**Source information**
_____
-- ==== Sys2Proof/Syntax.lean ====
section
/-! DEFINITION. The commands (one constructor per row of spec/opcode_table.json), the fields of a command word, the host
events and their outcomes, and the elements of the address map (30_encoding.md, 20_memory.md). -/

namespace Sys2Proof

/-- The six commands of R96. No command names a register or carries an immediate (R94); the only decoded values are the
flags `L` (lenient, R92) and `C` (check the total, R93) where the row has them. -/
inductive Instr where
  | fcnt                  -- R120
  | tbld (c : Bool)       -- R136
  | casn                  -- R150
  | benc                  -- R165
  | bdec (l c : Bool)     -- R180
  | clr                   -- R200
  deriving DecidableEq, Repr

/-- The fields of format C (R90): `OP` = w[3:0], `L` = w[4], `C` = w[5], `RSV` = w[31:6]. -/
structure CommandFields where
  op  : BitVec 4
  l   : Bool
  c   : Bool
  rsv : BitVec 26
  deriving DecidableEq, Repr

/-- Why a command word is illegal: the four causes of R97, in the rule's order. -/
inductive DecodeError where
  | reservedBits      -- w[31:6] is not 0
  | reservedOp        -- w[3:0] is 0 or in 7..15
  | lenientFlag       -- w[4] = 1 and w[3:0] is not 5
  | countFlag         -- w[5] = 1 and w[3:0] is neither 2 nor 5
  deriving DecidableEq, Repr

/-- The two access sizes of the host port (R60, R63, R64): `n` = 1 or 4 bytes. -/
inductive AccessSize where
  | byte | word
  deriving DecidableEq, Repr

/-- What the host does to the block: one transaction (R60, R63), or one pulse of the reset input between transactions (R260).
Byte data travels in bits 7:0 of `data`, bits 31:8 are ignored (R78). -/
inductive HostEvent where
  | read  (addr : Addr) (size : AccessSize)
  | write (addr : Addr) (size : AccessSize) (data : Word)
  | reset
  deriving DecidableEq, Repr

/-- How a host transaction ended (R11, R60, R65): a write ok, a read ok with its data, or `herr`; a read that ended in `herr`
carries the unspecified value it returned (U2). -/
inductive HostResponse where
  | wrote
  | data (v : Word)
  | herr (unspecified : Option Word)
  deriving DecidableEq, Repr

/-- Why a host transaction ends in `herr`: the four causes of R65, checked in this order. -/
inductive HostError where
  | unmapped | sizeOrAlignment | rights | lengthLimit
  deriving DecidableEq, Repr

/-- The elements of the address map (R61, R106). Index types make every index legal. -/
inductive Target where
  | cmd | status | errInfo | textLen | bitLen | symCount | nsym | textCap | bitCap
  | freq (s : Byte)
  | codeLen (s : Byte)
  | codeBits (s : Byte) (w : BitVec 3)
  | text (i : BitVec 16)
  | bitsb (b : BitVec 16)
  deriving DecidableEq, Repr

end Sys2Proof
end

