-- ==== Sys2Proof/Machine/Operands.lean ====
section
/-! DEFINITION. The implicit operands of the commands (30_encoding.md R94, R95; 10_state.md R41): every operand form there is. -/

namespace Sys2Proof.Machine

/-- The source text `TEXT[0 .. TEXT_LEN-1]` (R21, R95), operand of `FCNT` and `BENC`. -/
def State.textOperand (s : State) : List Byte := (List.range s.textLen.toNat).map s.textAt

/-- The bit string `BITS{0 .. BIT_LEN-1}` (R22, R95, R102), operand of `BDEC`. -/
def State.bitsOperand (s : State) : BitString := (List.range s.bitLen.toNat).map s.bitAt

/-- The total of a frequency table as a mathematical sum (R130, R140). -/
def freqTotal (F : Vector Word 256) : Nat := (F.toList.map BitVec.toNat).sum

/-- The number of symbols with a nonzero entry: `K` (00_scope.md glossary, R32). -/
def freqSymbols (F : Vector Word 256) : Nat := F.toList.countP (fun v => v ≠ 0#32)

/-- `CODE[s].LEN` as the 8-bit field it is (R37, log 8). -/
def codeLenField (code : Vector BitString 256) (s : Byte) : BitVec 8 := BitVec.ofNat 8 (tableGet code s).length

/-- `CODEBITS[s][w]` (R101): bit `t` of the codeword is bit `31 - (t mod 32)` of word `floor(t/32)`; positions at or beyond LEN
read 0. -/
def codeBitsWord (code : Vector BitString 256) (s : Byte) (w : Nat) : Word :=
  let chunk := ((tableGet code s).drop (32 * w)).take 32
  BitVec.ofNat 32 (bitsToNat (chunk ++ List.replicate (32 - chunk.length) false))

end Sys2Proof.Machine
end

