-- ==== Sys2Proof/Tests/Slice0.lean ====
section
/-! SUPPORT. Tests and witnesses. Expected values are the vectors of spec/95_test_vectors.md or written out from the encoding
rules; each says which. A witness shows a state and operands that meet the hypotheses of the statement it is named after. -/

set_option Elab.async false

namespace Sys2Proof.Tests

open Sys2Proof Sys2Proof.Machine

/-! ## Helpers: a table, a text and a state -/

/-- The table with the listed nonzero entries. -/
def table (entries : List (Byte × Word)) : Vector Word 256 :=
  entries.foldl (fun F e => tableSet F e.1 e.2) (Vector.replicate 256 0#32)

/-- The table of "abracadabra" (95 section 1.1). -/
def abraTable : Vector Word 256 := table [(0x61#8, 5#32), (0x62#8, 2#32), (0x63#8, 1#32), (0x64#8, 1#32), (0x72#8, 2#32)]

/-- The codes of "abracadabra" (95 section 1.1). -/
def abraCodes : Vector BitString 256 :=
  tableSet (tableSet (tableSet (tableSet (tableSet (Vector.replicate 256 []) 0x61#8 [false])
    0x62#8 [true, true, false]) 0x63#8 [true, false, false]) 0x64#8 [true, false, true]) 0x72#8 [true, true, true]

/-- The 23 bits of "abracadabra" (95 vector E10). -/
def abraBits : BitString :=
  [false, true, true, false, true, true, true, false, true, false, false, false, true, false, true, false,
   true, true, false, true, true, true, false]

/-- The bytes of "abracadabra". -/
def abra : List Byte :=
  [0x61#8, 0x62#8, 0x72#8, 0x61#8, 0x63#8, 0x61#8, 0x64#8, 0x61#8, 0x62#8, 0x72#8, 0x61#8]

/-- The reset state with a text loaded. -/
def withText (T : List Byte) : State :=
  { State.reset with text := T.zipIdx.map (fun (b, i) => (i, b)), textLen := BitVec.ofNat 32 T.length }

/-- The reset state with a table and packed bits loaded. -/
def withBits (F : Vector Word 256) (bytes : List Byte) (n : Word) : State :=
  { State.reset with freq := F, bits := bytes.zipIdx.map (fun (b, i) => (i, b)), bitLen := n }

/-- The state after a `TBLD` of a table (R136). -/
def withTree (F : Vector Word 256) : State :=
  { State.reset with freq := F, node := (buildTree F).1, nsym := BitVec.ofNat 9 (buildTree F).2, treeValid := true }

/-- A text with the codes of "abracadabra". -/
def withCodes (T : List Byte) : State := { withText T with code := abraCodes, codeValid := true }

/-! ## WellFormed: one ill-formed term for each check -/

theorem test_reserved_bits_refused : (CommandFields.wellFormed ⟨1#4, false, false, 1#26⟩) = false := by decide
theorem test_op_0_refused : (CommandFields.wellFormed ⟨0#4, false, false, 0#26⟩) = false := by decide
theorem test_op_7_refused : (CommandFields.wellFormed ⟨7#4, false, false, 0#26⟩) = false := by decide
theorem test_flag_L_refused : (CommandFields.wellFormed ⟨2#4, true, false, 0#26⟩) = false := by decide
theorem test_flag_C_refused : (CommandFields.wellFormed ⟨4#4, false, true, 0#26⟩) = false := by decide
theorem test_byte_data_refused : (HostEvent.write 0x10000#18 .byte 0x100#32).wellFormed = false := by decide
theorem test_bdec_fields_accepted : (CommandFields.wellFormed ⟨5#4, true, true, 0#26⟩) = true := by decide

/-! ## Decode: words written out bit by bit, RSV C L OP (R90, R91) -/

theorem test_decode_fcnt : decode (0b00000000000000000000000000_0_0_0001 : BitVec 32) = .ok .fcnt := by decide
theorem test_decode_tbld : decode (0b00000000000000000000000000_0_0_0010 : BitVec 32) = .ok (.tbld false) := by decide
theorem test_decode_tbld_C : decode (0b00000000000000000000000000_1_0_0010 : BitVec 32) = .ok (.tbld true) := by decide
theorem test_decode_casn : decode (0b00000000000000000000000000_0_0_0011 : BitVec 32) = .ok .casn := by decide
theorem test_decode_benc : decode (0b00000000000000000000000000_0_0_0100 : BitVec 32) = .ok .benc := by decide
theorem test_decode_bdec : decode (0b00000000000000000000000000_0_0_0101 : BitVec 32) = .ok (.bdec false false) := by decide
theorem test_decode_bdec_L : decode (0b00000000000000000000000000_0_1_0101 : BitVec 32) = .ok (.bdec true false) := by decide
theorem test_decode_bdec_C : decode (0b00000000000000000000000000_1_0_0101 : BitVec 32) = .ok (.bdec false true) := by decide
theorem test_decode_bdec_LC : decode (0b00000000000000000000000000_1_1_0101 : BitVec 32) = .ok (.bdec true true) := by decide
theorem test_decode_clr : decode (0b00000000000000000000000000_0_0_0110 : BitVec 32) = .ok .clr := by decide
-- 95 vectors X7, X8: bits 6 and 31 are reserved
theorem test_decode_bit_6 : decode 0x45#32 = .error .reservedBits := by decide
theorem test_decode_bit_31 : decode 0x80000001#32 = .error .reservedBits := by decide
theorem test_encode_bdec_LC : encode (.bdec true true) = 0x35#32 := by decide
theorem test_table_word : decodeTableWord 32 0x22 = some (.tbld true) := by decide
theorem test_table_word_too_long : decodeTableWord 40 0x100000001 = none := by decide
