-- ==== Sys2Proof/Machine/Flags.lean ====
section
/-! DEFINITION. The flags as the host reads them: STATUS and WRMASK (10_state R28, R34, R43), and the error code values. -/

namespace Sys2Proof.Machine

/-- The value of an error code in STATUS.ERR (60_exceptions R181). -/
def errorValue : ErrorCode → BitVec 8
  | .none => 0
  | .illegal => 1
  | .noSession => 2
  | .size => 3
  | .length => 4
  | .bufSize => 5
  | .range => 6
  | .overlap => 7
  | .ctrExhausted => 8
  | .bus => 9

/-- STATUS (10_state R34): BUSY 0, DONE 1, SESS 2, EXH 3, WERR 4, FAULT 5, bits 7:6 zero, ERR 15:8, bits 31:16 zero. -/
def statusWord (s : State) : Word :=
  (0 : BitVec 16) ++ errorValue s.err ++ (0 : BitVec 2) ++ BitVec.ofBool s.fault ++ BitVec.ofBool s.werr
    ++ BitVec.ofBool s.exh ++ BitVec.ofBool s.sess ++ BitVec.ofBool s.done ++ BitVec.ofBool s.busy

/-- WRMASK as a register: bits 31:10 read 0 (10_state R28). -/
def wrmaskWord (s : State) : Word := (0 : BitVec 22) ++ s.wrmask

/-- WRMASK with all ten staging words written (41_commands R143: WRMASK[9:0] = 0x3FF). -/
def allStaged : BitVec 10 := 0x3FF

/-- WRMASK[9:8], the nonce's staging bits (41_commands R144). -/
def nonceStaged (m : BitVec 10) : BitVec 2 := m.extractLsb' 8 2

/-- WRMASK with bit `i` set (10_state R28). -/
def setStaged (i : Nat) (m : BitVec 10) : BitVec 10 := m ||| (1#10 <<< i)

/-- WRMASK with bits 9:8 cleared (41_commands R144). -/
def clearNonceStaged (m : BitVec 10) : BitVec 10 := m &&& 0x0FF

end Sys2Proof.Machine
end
_____
**What to produce**
Say how many lines of the data hold the string "unspecified". Reply with the number alone.

**Exercise result**
2